Source material
________
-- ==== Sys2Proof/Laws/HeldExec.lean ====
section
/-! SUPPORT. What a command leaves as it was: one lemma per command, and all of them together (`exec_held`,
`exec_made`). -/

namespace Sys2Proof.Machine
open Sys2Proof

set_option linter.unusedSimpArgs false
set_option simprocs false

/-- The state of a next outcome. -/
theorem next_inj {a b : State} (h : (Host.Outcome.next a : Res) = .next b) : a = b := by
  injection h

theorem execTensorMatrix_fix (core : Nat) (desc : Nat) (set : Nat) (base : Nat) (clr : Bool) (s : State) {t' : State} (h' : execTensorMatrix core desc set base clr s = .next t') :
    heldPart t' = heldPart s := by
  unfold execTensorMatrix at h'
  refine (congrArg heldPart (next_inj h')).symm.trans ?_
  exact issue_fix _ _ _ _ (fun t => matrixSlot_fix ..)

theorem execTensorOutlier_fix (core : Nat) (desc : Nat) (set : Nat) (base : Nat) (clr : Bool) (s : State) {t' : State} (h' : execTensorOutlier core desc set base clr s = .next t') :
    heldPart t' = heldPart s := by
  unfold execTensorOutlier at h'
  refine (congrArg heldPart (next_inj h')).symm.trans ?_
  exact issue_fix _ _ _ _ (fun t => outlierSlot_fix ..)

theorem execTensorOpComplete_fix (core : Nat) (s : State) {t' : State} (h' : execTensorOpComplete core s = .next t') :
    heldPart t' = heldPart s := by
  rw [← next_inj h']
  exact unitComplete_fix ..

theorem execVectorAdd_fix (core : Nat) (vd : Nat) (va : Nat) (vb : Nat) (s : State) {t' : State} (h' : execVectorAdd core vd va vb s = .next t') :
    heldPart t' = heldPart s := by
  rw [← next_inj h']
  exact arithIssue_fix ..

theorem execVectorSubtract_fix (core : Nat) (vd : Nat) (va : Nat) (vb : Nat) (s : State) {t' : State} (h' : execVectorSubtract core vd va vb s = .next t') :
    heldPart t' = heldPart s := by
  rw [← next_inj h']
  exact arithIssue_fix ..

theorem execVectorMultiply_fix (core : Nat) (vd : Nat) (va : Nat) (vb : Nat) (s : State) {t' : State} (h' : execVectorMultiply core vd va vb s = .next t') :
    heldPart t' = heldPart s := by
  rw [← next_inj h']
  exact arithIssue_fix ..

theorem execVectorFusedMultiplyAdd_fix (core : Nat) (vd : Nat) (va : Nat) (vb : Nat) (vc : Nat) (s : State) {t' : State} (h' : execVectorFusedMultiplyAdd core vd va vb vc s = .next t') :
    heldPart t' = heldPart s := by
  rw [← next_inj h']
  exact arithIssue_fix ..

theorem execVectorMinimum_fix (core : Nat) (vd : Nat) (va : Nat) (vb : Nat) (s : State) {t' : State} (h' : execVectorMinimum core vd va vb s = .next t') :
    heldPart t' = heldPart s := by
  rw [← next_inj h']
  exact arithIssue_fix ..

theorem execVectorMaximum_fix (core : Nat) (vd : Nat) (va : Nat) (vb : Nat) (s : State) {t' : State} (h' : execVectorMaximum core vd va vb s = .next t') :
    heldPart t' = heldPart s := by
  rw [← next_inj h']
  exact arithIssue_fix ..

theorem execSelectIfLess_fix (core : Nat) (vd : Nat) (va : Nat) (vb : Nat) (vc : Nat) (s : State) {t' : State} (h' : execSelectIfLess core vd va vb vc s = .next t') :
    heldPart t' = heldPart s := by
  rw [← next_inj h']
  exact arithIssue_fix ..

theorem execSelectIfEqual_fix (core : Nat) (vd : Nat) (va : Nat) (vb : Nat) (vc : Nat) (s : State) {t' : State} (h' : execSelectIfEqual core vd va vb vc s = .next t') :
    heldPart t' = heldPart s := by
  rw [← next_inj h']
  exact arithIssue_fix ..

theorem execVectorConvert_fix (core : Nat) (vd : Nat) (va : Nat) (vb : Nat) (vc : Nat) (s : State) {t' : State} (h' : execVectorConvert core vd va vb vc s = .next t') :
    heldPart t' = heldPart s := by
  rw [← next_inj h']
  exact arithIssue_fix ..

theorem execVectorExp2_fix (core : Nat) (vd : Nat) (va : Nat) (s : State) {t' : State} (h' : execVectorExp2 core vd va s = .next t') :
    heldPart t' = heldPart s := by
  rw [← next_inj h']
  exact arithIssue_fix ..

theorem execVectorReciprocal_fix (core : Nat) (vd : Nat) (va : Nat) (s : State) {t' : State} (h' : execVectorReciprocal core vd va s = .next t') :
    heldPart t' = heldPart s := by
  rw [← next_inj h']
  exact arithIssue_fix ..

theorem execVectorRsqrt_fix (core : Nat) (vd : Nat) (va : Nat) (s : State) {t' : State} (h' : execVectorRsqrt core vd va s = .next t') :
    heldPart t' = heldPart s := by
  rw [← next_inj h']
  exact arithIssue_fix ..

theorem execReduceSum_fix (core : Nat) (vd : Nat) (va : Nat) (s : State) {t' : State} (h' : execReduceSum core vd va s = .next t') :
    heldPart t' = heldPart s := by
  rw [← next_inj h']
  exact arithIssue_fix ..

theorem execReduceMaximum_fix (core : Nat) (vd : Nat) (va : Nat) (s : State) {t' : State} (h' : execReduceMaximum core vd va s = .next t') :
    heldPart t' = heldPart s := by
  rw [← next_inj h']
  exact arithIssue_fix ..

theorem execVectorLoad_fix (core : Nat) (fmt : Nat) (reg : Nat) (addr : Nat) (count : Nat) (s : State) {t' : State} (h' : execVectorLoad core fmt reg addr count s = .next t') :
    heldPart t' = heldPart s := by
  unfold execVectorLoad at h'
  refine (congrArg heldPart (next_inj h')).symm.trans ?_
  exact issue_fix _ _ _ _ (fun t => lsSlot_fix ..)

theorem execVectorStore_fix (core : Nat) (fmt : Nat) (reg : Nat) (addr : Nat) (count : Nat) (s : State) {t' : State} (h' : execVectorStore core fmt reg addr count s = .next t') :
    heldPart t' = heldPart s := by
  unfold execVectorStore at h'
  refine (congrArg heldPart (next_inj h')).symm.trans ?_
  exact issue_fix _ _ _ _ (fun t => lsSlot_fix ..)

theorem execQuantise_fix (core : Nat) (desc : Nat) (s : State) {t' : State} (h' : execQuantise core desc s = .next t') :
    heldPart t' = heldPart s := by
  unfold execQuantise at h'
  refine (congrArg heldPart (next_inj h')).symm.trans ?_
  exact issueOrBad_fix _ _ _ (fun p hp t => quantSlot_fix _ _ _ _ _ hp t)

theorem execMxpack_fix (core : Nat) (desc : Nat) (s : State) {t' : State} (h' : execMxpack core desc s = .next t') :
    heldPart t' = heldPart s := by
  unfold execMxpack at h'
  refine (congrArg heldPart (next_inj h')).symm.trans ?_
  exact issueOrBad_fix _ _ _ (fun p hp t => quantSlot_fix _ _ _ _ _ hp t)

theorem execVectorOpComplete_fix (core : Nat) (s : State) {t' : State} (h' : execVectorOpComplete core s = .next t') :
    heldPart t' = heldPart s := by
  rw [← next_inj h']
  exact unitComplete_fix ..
________
What the exercise asks
Please write the listing out again, matching each line exactly.

Your response
-- ==== Sys2Proof/Laws/HeldExec.lean ====
section
/-! SUPPORT. What a command leaves as it was: one lemma per command, and all of them together (`exec_held`,
`exec_made`). -/

namespace Sys2Proof.Machine
open Sys2Proof

set_option linter.unusedSimpArgs false
set_option simprocs false

/-- The state of a next outcome. -/
theorem next_inj {a b : State} (h : (Host.Outcome.next a : Res) = .next b) : a = b := by
  injection h

theorem execTensorMatrix_fix (core : Nat) (desc : Nat) (set : Nat) (base : Nat) (clr : Bool) (s : State) {t' : State} (h' : execTensorMatrix core desc set base clr s = .next t') :
    heldPart t' = heldPart s := by
  unfold execTensorMatrix at h'
  refine (congrArg heldPart (next_inj h')).symm.trans ?_
  exact issue_fix _ _ _ _ (fun t => matrixSlot_fix ..)

theorem execTensorOutlier_fix (core : Nat) (desc : Nat) (set : Nat) (base : Nat) (clr : Bool) (s : State) {t' : State} (h' : execTensorOutlier core desc set base clr s = .next t') :
    heldPart t' = heldPart s := by
  unfold execTensorOutlier at h'
  refine (congrArg heldPart (next_inj h')).symm.trans ?_
  exact issue_fix _ _ _ _ (fun t => outlierSlot_fix ..)

theorem execTensorOpComplete_fix (core : Nat) (s : State) {t' : State} (h' : execTensorOpComplete core s = .next t') :
    heldPart t' = heldPart s := by
  rw [← next_inj h']
  exact unitComplete_fix ..

theorem execVectorAdd_fix (core : Nat) (vd : Nat) (va : Nat) (vb : Nat) (s : State) {t' : State} (h' : execVectorAdd core vd va vb s = .next t') :
    heldPart t' = heldPart s := by
  rw [← next_inj h']
  exact arithIssue_fix ..

theorem execVectorSubtract_fix (core : Nat) (vd : Nat) (va : Nat) (vb : Nat) (s : State) {t' : State} (h' : execVectorSubtract core vd va vb s = .next t') :
    heldPart t' = heldPart s := by
  rw [← next_inj h']
  exact arithIssue_fix ..

theorem execVectorMultiply_fix (core : Nat) (vd : Nat) (va : Nat) (vb : Nat) (s : State) {t' : State} (h' : execVectorMultiply core vd va vb s = .next t') :
    heldPart t' = heldPart s := by
  rw [← next_inj h']
  exact arithIssue_fix ..

theorem execVectorFusedMultiplyAdd_fix (core : Nat) (vd : Nat) (va : Nat) (vb : Nat) (vc : Nat) (s : State) {t' : State} (h' : execVectorFusedMultiplyAdd core vd va vb vc s = .next t') :
    heldPart t' = heldPart s := by
  rw [← next_inj h']
  exact arithIssue_fix ..

theorem execVectorMinimum_fix (core : Nat) (vd : Nat) (va : Nat) (vb : Nat) (s : State) {t' : State} (h' : execVectorMinimum core vd va vb s = .next t') :
    heldPart t' = heldPart s := by
  rw [← next_inj h']
  exact arithIssue_fix ..

theorem execVectorMaximum_fix (core : Nat) (vd : Nat) (va : Nat) (vb : Nat) (s : State) {t' : State} (h' : execVectorMaximum core vd va vb s = .next t') :
    heldPart t' = heldPart s := by
  rw [← next_inj h']
  exact arithIssue_fix ..

theorem execSelectIfLess_fix (core : Nat) (vd : Nat) (va : Nat) (vb : Nat) (vc : Nat) (s : State) {t' : State} (h' : execSelectIfLess core vd va vb vc s = .next t') :
    heldPart t' = heldPart s := by
  rw [← next_inj h']
  exact arithIssue_fix ..

theorem execSelectIfEqual_fix (core : Nat) (vd : Nat) (va : Nat) (vb : Nat) (vc : Nat) (s : State) {t' : State} (h' : execSelectIfEqual core vd va vb vc s = .next t') :
    heldPart t' = heldPart s := by
  rw [← next_inj h']
  exact arithIssue_fix ..

theorem execVectorConvert_fix (core : Nat) (vd : Nat) (va : Nat) (vb : Nat) (vc : Nat) (s : State) {t' : State} (h' : execVectorConvert core vd va vb vc s = .next t') :
    heldPart t' = heldPart s := by
  rw [← next_inj h']
  exact arithIssue_fix ..

theorem execVectorExp2_fix (core : Nat) (vd : Nat) (va : Nat) (s : State) {t' : State} (h' : execVectorExp2 core vd va s = .next t') :
    heldPart t' = heldPart s := by
  rw [← next_inj h']
  exact arithIssue_fix ..

theorem execVectorReciprocal_fix (core : Nat) (vd : Nat) (va : Nat) (s : State) {t' : State} (h' : execVectorReciprocal core vd va s = .next t') :
    heldPart t' = heldPart s := by
  rw [← next_inj h']
  exact arithIssue_fix ..

theorem execVectorRsqrt_fix (core : Nat) (vd : Nat) (va : Nat) (s : State) {t' : State} (h' : execVectorRsqrt core vd va s = .next t') :
    heldPart t' = heldPart s := by
  rw [← next_inj h']
  exact arithIssue_fix ..

theorem execReduceSum_fix (core : Nat) (vd : Nat) (va : Nat) (s : State) {t' : State} (h' : execReduceSum core vd va s = .next t') :
    heldPart t' = heldPart s := by
  rw [← next_inj h']
  exact arithIssue_fix ..

theorem execReduceMaximum_fix (core : Nat) (vd : Nat) (va : Nat) (s : State) {t' : State} (h' : execReduceMaximum core vd va s = .next t') :
    heldPart t' = heldPart s := by
  rw [← next_inj h']
  exact arithIssue_fix ..

theorem execVectorLoad_fix (core : Nat) (fmt : Nat) (reg : Nat) (addr : Nat) (count : Nat) (s : State) {t' : State} (h' : execVectorLoad core fmt reg addr count s = .next t') :
    heldPart t' = heldPart s := by
  unfold execVectorLoad at h'
  refine (congrArg heldPart (next_inj h')).symm.trans ?_
  exact issue_fix _ _ _ _ (fun t => lsSlot_fix ..)

theorem execVectorStore_fix (core : Nat) (fmt : Nat) (reg : Nat) (addr : Nat) (count : Nat) (s : State) {t' : State} (h' : execVectorStore core fmt reg addr count s = .next t') :
    heldPart t' = heldPart s := by
  unfold execVectorStore at h'
  refine (congrArg heldPart (next_inj h')).symm.trans ?_
  exact issue_fix _ _ _ _ (fun t => lsSlot_fix ..)

theorem execQuantise_fix (core : Nat) (desc : Nat) (s : State) {t' : State} (h' : execQuantise core desc s = .next t') :
    heldPart t' = heldPart s := by
  unfold execQuantise at h'
  refine (congrArg heldPart (next_inj h')).symm.trans ?_
  exact issueOrBad_fix _ _ _ (fun p hp t => quantSlot_fix _ _ _ _ _ hp t)

theorem execMxpack_fix (core : Nat) (desc : Nat) (s : State) {t' : State} (h' : execMxpack core desc s = .next t') :
    heldPart t' = heldPart s := by
  unfold execMxpack at h'
  refine (congrArg heldPart (next_inj h')).symm.trans ?_
  exact issueOrBad_fix _ _ _ (fun p hp t => quantSlot_fix _ _ _ _ _ hp t)

theorem execVectorOpComplete_fix (core : Nat) (s : State) {t' : State} (h' : execVectorOpComplete core s = .next t') :
    heldPart t' = heldPart s := by
  rw [← next_inj h']
  exact unitComplete_fix ..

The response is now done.